*** Block opens ***

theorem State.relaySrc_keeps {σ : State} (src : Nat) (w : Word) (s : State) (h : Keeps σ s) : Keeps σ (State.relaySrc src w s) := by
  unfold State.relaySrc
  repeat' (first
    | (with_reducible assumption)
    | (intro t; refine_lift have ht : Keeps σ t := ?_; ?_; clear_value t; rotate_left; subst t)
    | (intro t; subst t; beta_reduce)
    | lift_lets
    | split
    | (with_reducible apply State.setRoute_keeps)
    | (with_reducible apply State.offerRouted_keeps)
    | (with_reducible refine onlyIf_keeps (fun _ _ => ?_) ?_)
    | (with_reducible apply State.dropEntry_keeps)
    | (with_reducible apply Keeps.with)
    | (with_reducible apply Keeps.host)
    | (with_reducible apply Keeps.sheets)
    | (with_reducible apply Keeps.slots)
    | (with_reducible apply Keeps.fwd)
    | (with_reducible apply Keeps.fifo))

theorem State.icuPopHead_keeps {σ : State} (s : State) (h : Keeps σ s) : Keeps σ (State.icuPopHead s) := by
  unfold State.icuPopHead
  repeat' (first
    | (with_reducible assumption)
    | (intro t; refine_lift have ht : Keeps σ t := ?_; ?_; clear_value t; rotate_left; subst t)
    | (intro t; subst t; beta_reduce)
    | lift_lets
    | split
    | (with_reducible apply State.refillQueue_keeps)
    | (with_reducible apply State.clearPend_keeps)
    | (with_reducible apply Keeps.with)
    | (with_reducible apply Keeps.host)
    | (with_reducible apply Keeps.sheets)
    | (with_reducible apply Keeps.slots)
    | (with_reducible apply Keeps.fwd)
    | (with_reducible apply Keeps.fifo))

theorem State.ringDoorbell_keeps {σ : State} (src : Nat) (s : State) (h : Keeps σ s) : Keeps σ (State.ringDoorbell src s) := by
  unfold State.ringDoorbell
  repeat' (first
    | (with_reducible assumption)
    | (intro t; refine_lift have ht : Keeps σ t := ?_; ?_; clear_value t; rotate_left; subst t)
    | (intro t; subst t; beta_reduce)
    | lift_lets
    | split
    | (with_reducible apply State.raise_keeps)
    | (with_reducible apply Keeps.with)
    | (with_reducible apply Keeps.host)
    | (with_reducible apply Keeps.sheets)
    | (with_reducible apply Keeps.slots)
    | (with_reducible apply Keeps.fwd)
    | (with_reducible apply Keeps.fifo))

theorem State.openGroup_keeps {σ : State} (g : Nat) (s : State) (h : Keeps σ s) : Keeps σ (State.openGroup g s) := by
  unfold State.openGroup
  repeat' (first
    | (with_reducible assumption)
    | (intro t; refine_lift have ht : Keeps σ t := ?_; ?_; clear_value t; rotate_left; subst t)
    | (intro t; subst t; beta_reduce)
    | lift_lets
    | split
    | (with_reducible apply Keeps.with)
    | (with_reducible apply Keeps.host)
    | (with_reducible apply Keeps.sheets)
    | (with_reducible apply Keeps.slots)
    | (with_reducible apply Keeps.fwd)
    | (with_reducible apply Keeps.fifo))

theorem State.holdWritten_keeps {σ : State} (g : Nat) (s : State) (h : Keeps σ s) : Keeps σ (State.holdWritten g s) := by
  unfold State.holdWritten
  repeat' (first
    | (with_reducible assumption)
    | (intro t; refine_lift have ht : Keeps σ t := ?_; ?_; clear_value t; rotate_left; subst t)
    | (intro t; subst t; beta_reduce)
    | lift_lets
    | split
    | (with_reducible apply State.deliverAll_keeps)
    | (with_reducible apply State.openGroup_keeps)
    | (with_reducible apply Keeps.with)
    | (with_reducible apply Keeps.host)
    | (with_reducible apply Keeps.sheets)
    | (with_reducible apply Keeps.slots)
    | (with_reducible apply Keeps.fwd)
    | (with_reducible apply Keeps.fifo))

*** Block closes ***

== Task instructions ==
Scan the entries for lines holding the string "icuPopHead", then copy every one of them.

== Exercise result ==
theorem State.icuPopHead_keeps {σ : State} (s : State) (h : Keeps σ s) : Keeps σ (State.icuPopHead s) := by
  unfold State.icuPopHead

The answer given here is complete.